/-! `holdMasters` -/

@[simp] theorem holdMasters_regs : (s.holdMasters).regs = s.regs := rfl
@[simp] theorem holdMasters_ps : (s.holdMasters).ps = s.ps := rfl
@[simp] theorem holdMasters_sys : (s.holdMasters).sys = s.sys := rfl
@[simp] theorem holdMasters_mmu : (s.holdMasters).mmu = s.mmu := rfl
@[simp] theorem holdMasters_fpu : (s.holdMasters).fpu = s.fpu := rfl
@[simp] theorem holdMasters_mem : (s.holdMasters).mem = s.mem := rfl
@[simp] theorem holdMasters_flow : (s.holdMasters).flow = s.flow := rfl
@[simp] theorem holdMasters_phase : (s.holdMasters).phase = s.phase := rfl
@[simp] theorem holdMasters_plat : (s.holdMasters).plat = s.plat := rfl
@[simp] theorem holdMasters_lines : (s.holdMasters).lines = s.lines := rfl
@[simp] theorem holdMasters_script : (s.holdMasters).script = s.script := rfl
@[simp] theorem holdMasters_io : (s.holdMasters).io = s.io := rfl
@[simp] theorem holdMasters_draws : (s.holdMasters).draws = s.draws := rfl

/-! `takeChar` -/

@[simp] theorem takeChar_regs : (s.takeChar).regs = s.regs := rfl
@[simp] theorem takeChar_ps : (s.takeChar).ps = s.ps := rfl
@[simp] theorem takeChar_sys : (s.takeChar).sys = s.sys := rfl
@[simp] theorem takeChar_mmu : (s.takeChar).mmu = s.mmu := rfl
@[simp] theorem takeChar_fpu : (s.takeChar).fpu = s.fpu := rfl
@[simp] theorem takeChar_mem : (s.takeChar).mem = s.mem := rfl
@[simp] theorem takeChar_flow : (s.takeChar).flow = s.flow := rfl
@[simp] theorem takeChar_phase : (s.takeChar).phase = s.phase := rfl
@[simp] theorem takeChar_plat : (s.takeChar).plat = s.plat := rfl
@[simp] theorem takeChar_lines : (s.takeChar).lines = s.lines := rfl
@[simp] theorem takeChar_script : (s.takeChar).script = s.script := rfl
@[simp] theorem takeChar_answers : (s.takeChar).answers = s.answers := rfl
@[simp] theorem takeChar_io : (s.takeChar).io = { s.io with rx := none } := rfl
@[simp] theorem takeChar_draws : (s.takeChar).draws = s.draws := rfl

/-! `setFps` -/

@[simp] theorem setFps_regs (v : Word) : (s.setFps v).regs = s.regs := rfl
@[simp] theorem setFps_ps (v : Word) : (s.setFps v).ps = s.ps := rfl
@[simp] theorem setFps_sys (v : Word) : (s.setFps v).sys = s.sys := rfl
@[simp] theorem setFps_mmu (v : Word) : (s.setFps v).mmu = s.mmu := rfl
@[simp] theorem setFps_fpu (v : Word) : (s.setFps v).fpu = { s.fpu with fps := v } := rfl
@[simp] theorem setFps_mem (v : Word) : (s.setFps v).mem = s.mem := rfl
@[simp] theorem setFps_flow (v : Word) : (s.setFps v).flow = s.flow := rfl
@[simp] theorem setFps_phase (v : Word) : (s.setFps v).phase = s.phase := rfl
@[simp] theorem setFps_plat (v : Word) : (s.setFps v).plat = s.plat := rfl
@[simp] theorem setFps_lines (v : Word) : (s.setFps v).lines = s.lines := rfl
@[simp] theorem setFps_script (v : Word) : (s.setFps v).script = s.script := rfl
@[simp] theorem setFps_answers (v : Word) : (s.setFps v).answers = s.answers := rfl
@[simp] theorem setFps_io (v : Word) : (s.setFps v).io = s.io := rfl
@[simp] theorem setFps_draws (v : Word) : (s.setFps v).draws = s.draws := rfl

/-! `withFcc` -/

@[simp] theorem withFcc_regs (k : Cc) : (s.withFcc k).regs = s.regs := rfl
@[simp] theorem withFcc_ps (k : Cc) : (s.withFcc k).ps = s.ps := rfl
@[simp] theorem withFcc_sys (k : Cc) : (s.withFcc k).sys = s.sys := rfl
@[simp] theorem withFcc_mmu (k : Cc) : (s.withFcc k).mmu = s.mmu := rfl
@[simp] theorem withFcc_fpu (k : Cc) : (s.withFcc k).fpu = { s.fpu with fps := mergeBits s.fpu.fps 0o17#16 (k.bits.setWidth 16) } := rfl
@[simp] theorem withFcc_mem (k : Cc) : (s.withFcc k).mem = s.mem := rfl
@[simp] theorem withFcc_flow (k : Cc) : (s.withFcc k).flow = s.flow := rfl
@[simp] theorem withFcc_phase (k : Cc) : (s.withFcc k).phase = s.phase := rfl
@[simp] theorem withFcc_plat (k : Cc) : (s.withFcc k).plat = s.plat := rfl
@[simp] theorem withFcc_lines (k : Cc) : (s.withFcc k).lines = s.lines := rfl
@[simp] theorem withFcc_script (k : Cc) : (s.withFcc k).script = s.script := rfl
@[simp] theorem withFcc_answers (k : Cc) : (s.withFcc k).answers = s.answers := rfl
@[simp] theorem withFcc_io (k : Cc) : (s.withFcc k).io = s.io := rfl
@[simp] theorem withFcc_draws (k : Cc) : (s.withFcc k).draws = s.draws := rfl

/-! `beginInstruction` -/

@[simp] theorem beginInstruction_regs : (s.beginInstruction).regs = s.regs := rfl
@[simp] theorem beginInstruction_ps : (s.beginInstruction).ps = s.ps := rfl
@[simp] theorem beginInstruction_sys : (s.beginInstruction).sys = s.sys := rfl
@[simp] theorem beginInstruction_mmu : (s.beginInstruction).mmu = if s.frozen then s.mmu else { s.mmu with mmr1 := 0#16, mmr2 := s.regs.pc } := rfl
@[simp] theorem beginInstruction_fpu : (s.beginInstruction).fpu = s.fpu := rfl
@[simp] theorem beginInstruction_mem : (s.beginInstruction).mem = s.mem := rfl
@[simp] theorem beginInstruction_flow : (s.beginInstruction).flow = { s.flow with instrAddr := s.regs.pc, traceFlag := s.tBit, prefetchFault := false } := rfl
@[simp] theorem beginInstruction_phase : (s.beginInstruction).phase = s.phase := rfl
@[simp] theorem beginInstruction_plat : (s.beginInstruction).plat = s.plat := rfl
@[simp] theorem beginInstruction_lines : (s.beginInstruction).lines = s.lines := rfl
@[simp] theorem beginInstruction_script : (s.beginInstruction).script = s.script := rfl
@[simp] theorem beginInstruction_answers : (s.beginInstruction).answers = s.answers := rfl
@[simp] theorem beginInstruction_io : (s.beginInstruction).io = s.io := rfl
@[simp] theorem beginInstruction_draws : (s.beginInstruction).draws = s.draws := rfl

/-! `advancePc` -/

@[simp] theorem advancePc_regs : (s.advancePc).regs = { s.regs with pc := s.regs.pc + 2#16 } := rfl
@[simp] theorem advancePc_ps : (s.advancePc).ps = s.ps := rfl
@[simp] theorem advancePc_sys : (s.advancePc).sys = s.sys := rfl
@[simp] theorem advancePc_mmu : (s.advancePc).mmu = s.mmu := rfl
@[simp] theorem advancePc_fpu : (s.advancePc).fpu = s.fpu := rfl
@[simp] theorem advancePc_mem : (s.advancePc).mem = s.mem := rfl
@[simp] theorem advancePc_flow : (s.advancePc).flow = s.flow := rfl
@[simp] theorem advancePc_phase : (s.advancePc).phase = s.phase := rfl
@[simp] theorem advancePc_plat : (s.advancePc).plat = s.plat := rfl
@[simp] theorem advancePc_lines : (s.advancePc).lines = s.lines := rfl
@[simp] theorem advancePc_script : (s.advancePc).script = s.script := rfl
@[simp] theorem advancePc_answers : (s.advancePc).answers = s.answers := rfl
@[simp] theorem advancePc_io : (s.advancePc).io = s.io := rfl
@[simp] theorem advancePc_draws : (s.advancePc).draws = s.draws := rfl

---

What to work on :: Write out the entire listing exactly.

Finished task ::
/-! `holdMasters` -/

@[simp] theorem holdMasters_regs : (s.holdMasters).regs = s.regs := rfl
@[simp] theorem holdMasters_ps : (s.holdMasters).ps = s.ps := rfl
@[simp] theorem holdMasters_sys : (s.holdMasters).sys = s.sys := rfl
@[simp] theorem holdMasters_mmu : (s.holdMasters).mmu = s.mmu := rfl
@[simp] theorem holdMasters_fpu : (s.holdMasters).fpu = s.fpu := rfl
@[simp] theorem holdMasters_mem : (s.holdMasters).mem = s.mem := rfl
@[simp] theorem holdMasters_flow : (s.holdMasters).flow = s.flow := rfl
@[simp] theorem holdMasters_phase : (s.holdMasters).phase = s.phase := rfl
@[simp] theorem holdMasters_plat : (s.holdMasters).plat = s.plat := rfl
@[simp] theorem holdMasters_lines : (s.holdMasters).lines = s.lines := rfl
@[simp] theorem holdMasters_script : (s.holdMasters).script = s.script := rfl
@[simp] theorem holdMasters_io : (s.holdMasters).io = s.io := rfl
@[simp] theorem holdMasters_draws : (s.holdMasters).draws = s.draws := rfl

/-! `takeChar` -/

@[simp] theorem takeChar_regs : (s.takeChar).regs = s.regs := rfl
@[simp] theorem takeChar_ps : (s.takeChar).ps = s.ps := rfl
@[simp] theorem takeChar_sys : (s.takeChar).sys = s.sys := rfl
@[simp] theorem takeChar_mmu : (s.takeChar).mmu = s.mmu := rfl
@[simp] theorem takeChar_fpu : (s.takeChar).fpu = s.fpu := rfl
@[simp] theorem takeChar_mem : (s.takeChar).mem = s.mem := rfl
@[simp] theorem takeChar_flow : (s.takeChar).flow = s.flow := rfl
@[simp] theorem takeChar_phase : (s.takeChar).phase = s.phase := rfl
@[simp] theorem takeChar_plat : (s.takeChar).plat = s.plat := rfl
@[simp] theorem takeChar_lines : (s.takeChar).lines = s.lines := rfl
@[simp] theorem takeChar_script : (s.takeChar).script = s.script := rfl
@[simp] theorem takeChar_answers : (s.takeChar).answers = s.answers := rfl
@[simp] theorem takeChar_io : (s.takeChar).io = { s.io with rx := none } := rfl
@[simp] theorem takeChar_draws : (s.takeChar).draws = s.draws := rfl

/-! `setFps` -/

@[simp] theorem setFps_regs (v : Word) : (s.setFps v).regs = s.regs := rfl
@[simp] theorem setFps_ps (v : Word) : (s.setFps v).ps = s.ps := rfl
@[simp] theorem setFps_sys (v : Word) : (s.setFps v).sys = s.sys := rfl
@[simp] theorem setFps_mmu (v : Word) : (s.setFps v).mmu = s.mmu := rfl
@[simp] theorem setFps_fpu (v : Word) : (s.setFps v).fpu = { s.fpu with fps := v } := rfl
@[simp] theorem setFps_mem (v : Word) : (s.setFps v).mem = s.mem := rfl
@[simp] theorem setFps_flow (v : Word) : (s.setFps v).flow = s.flow := rfl
@[simp] theorem setFps_phase (v : Word) : (s.setFps v).phase = s.phase := rfl
@[simp] theorem setFps_plat (v : Word) : (s.setFps v).plat = s.plat := rfl
@[simp] theorem setFps_lines (v : Word) : (s.setFps v).lines = s.lines := rfl
@[simp] theorem setFps_script (v : Word) : (s.setFps v).script = s.script := rfl
@[simp] theorem setFps_answers (v : Word) : (s.setFps v).answers = s.answers := rfl
@[simp] theorem setFps_io (v : Word) : (s.setFps v).io = s.io := rfl
@[simp] theorem setFps_draws (v : Word) : (s.setFps v).draws = s.draws := rfl

/-! `withFcc` -/

@[simp] theorem withFcc_regs (k : Cc) : (s.withFcc k).regs = s.regs := rfl
@[simp] theorem withFcc_ps (k : Cc) : (s.withFcc k).ps = s.ps := rfl
@[simp] theorem withFcc_sys (k : Cc) : (s.withFcc k).sys = s.sys := rfl
@[simp] theorem withFcc_mmu (k : Cc) : (s.withFcc k).mmu = s.mmu := rfl
@[simp] theorem withFcc_fpu (k : Cc) : (s.withFcc k).fpu = { s.fpu with fps := mergeBits s.fpu.fps 0o17#16 (k.bits.setWidth 16) } := rfl
@[simp] theorem withFcc_mem (k : Cc) : (s.withFcc k).mem = s.mem := rfl
@[simp] theorem withFcc_flow (k : Cc) : (s.withFcc k).flow = s.flow := rfl
@[simp] theorem withFcc_phase (k : Cc) : (s.withFcc k).phase = s.phase := rfl
@[simp] theorem withFcc_plat (k : Cc) : (s.withFcc k).plat = s.plat := rfl
@[simp] theorem withFcc_lines (k : Cc) : (s.withFcc k).lines = s.lines := rfl
@[simp] theorem withFcc_script (k : Cc) : (s.withFcc k).script = s.script := rfl
@[simp] theorem withFcc_answers (k : Cc) : (s.withFcc k).answers = s.answers := rfl
@[simp] theorem withFcc_io (k : Cc) : (s.withFcc k).io = s.io := rfl
@[simp] theorem withFcc_draws (k : Cc) : (s.withFcc k).draws = s.draws := rfl

/-! `beginInstruction` -/

@[simp] theorem beginInstruction_regs : (s.beginInstruction).regs = s.regs := rfl
@[simp] theorem beginInstruction_ps : (s.beginInstruction).ps = s.ps := rfl
@[simp] theorem beginInstruction_sys : (s.beginInstruction).sys = s.sys := rfl
@[simp] theorem beginInstruction_mmu : (s.beginInstruction).mmu = if s.frozen then s.mmu else { s.mmu with mmr1 := 0#16, mmr2 := s.regs.pc } := rfl
@[simp] theorem beginInstruction_fpu : (s.beginInstruction).fpu = s.fpu := rfl
@[simp] theorem beginInstruction_mem : (s.beginInstruction).mem = s.mem := rfl
@[simp] theorem beginInstruction_flow : (s.beginInstruction).flow = { s.flow with instrAddr := s.regs.pc, traceFlag := s.tBit, prefetchFault := false } := rfl
@[simp] theorem beginInstruction_phase : (s.beginInstruction).phase = s.phase := rfl
@[simp] theorem beginInstruction_plat : (s.beginInstruction).plat = s.plat := rfl
@[simp] theorem beginInstruction_lines : (s.beginInstruction).lines = s.lines := rfl
@[simp] theorem beginInstruction_script : (s.beginInstruction).script = s.script := rfl
@[simp] theorem beginInstruction_answers : (s.beginInstruction).answers = s.answers := rfl
@[simp] theorem beginInstruction_io : (s.beginInstruction).io = s.io := rfl
@[simp] theorem beginInstruction_draws : (s.beginInstruction).draws = s.draws := rfl

/-! `advancePc` -/

@[simp] theorem advancePc_regs : (s.advancePc).regs = { s.regs with pc := s.regs.pc + 2#16 } := rfl
@[simp] theorem advancePc_ps : (s.advancePc).ps = s.ps := rfl
@[simp] theorem advancePc_sys : (s.advancePc).sys = s.sys := rfl
@[simp] theorem advancePc_mmu : (s.advancePc).mmu = s.mmu := rfl
@[simp] theorem advancePc_fpu : (s.advancePc).fpu = s.fpu := rfl
@[simp] theorem advancePc_mem : (s.advancePc).mem = s.mem := rfl
@[simp] theorem advancePc_flow : (s.advancePc).flow = s.flow := rfl
@[simp] theorem advancePc_phase : (s.advancePc).phase = s.phase := rfl
@[simp] theorem advancePc_plat : (s.advancePc).plat = s.plat := rfl
@[simp] theorem advancePc_lines : (s.advancePc).lines = s.lines := rfl
@[simp] theorem advancePc_script : (s.advancePc).script = s.script := rfl
@[simp] theorem advancePc_answers : (s.advancePc).answers = s.answers := rfl
@[simp] theorem advancePc_io : (s.advancePc).io = s.io := rfl
@[simp] theorem advancePc_draws : (s.advancePc).draws = s.draws := rfl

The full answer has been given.